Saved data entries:
-- ==== Sys2Proof/Machine/Framer.lean ====
section
/-! DEFINITION. The message framer (43_framer): the builder's and the parser's micro-steps. The meaning of ADD_MESSAGE
and of GET_MESSAGE is the operation's first micro-step; the step function goes on with `addMessageByte` and
`parserStep` until the response is given. -/

namespace Sys2Proof.Machine

/-! ## The builder -/

/-- An ADD_MESSAGE ends with status `e`: the response, and `blen`, `bidx` hold no value (10_state R24). -/
def State.endBuild (s : State) (e : Status) : State := s.voidBuilder.answer e 0

/-- ADD_MESSAGE `length`, micro-step B0: the two checks, in this order, against live free space (43 R162). -/
def execAddMessage (length : Byte) (s : State) : Step :=
  liveOnly s
    (if s.builderBusy then .refused .engineBusy
    else if length < minLen then .next ({ s with blen := length }.endBuild .invalidLength)
    else if s.freeSpace < length.toNat then .next ({ s with blen := length }.endBuild .insufficientSpace)
    else .next ({ s with blen := length, bidx := 0 }.pause .building))

/-- After a byte of the message has been pushed: the next offset, or the end (43 R162). -/
def State.byteAdded (s : State) : State :=
  if s.bidx + 1 = s.blen then { s with bidx := s.bidx + 1 }.endBuild .ok
  else { s with bidx := s.bidx + 1 }.pause .building

/-- ADD_MESSAGE, micro-steps B1 .. B`blen`: push the next byte of `MSG_IN` verbatim; a push that fails ends the
operation with its own status and the bytes already pushed stay (43 R162, R163). -/
def addMessageByte (s : State) : Step :=
  liveOnly s
    ((ringPush s.overwriteEnabled (s.command.messageByte s.bidx) s).finish (fun _ t => t.byteAdded) s.endBuild)

/-! ## The parser -/

/-- A GET_MESSAGE ends in `Failed` with status `e`, and then in `Idle` (43 R165, R170). -/
def State.endParse (s : State) (e : Status) : State :=
  { s with fstate := .failed }.voidParser.failWith e

/-- A GET_MESSAGE goes on in state `f` (43 R165). -/
def State.parseOn (s : State) (f : FState) : State := { s with fstate := f }.pause .parsing

/-- After P0 has popped the candidate start marker (43 R166). -/
def State.startPopped (b : Byte) (s : State) : State :=
  if b = s.cfg.startByte then s.parseOn .awaitLength
  else s.endParse .invalidStart

/-- GET_MESSAGE, micro-step P0, state AwaitStart: the emptiness test and the first pop (43 R166). -/
def execGetMessage (s : State) : Step :=
  liveOnly s
    (if s.parserBusy then .refused .engineBusy
    else
      (ringPop { s with fstate := .awaitStart }).finish State.startPopped
        fun _ => s.endParse .empty)

/-- After P1 has popped the candidate length (43 R167). -/
def State.lengthPopped (b : Byte) (s : State) : State :=
  if b < minLen then { s with flen := b }.endParse .invalidLength
  else
    { s with
      flen := b
      obuf := (s.obuf.write 0 s.cfg.startByte).write 1 b
      fidx := 2
      fxor := 0 }.parseOn .consumePayload

/-- After one byte at offset `fidx` has been popped (43 R168). -/
def State.payloadPopped (b : Byte) (s : State) : State :=
  { s with
    obuf := s.obuf.write s.fidx.toNat b
    fxor := s.fxor ^^^ b
    fidx := s.fidx + 1 }.parseOn (if s.fidx + 1 = s.flen then .validate else .consumePayload)

/-- PV, state Validate: the running exclusive-or must be zero (43 R169). -/
def State.validated (s : State) : State :=
  if s.fxor = 0 then
    { s with olen := s.flen, fstate := .done }.voidParser.answer .ok (zextByte s.flen)
  else s.endParse .checksumMismatch

/-- GET_MESSAGE, micro-steps P1 .. PV (43 R165 to R169). A pop that fails is Incomplete. Log 13, log 20. -/
def parserStep (s : State) : Step :=
  liveOnly s
    (match s.fstate with
    | .awaitLength => (ringPop s).finish State.lengthPopped fun _ => s.endParse .incomplete
    | .consumePayload => (ringPop s).finish State.payloadPopped fun _ => s.endParse .incomplete
    | .validate => .next s.validated
    | .idle => .fault .strayParserState
    | .awaitStart => .fault .strayParserState
    | .done => .fault .strayParserState
    | .failed => .fault .strayParserState)

end Sys2Proof.Machine
end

§ **WHAT YOU WILL DO**:
Take the line containing "obuf := s.obuf.write s.fidx.toNat b" as the first line and the last line of the data above as the final one. Write out these lines and all between them exactly.

§ **ANSWER BOX**:
    obuf := s.obuf.write s.fidx.toNat b
    fxor := s.fxor ^^^ b
    fidx := s.fidx + 1 }.parseOn (if s.fidx + 1 = s.flen then .validate else .consumePayload)

/-- PV, state Validate: the running exclusive-or must be zero (43 R169). -/
def State.validated (s : State) : State :=
  if s.fxor = 0 then
    { s with olen := s.flen, fstate := .done }.voidParser.answer .ok (zextByte s.flen)
  else s.endParse .checksumMismatch

/-- GET_MESSAGE, micro-steps P1 .. PV (43 R165 to R169). A pop that fails is Incomplete. Log 13, log 20. -/
def parserStep (s : State) : Step :=
  liveOnly s
    (match s.fstate with
    | .awaitLength => (ringPop s).finish State.lengthPopped fun _ => s.endParse .incomplete
    | .consumePayload => (ringPop s).finish State.payloadPopped fun _ => s.endParse .incomplete
    | .validate => .next s.validated
    | .idle => .fault .strayParserState
    | .awaitStart => .fault .strayParserState
    | .done => .fault .strayParserState
    | .failed => .fault .strayParserState)

end Sys2Proof.Machine
end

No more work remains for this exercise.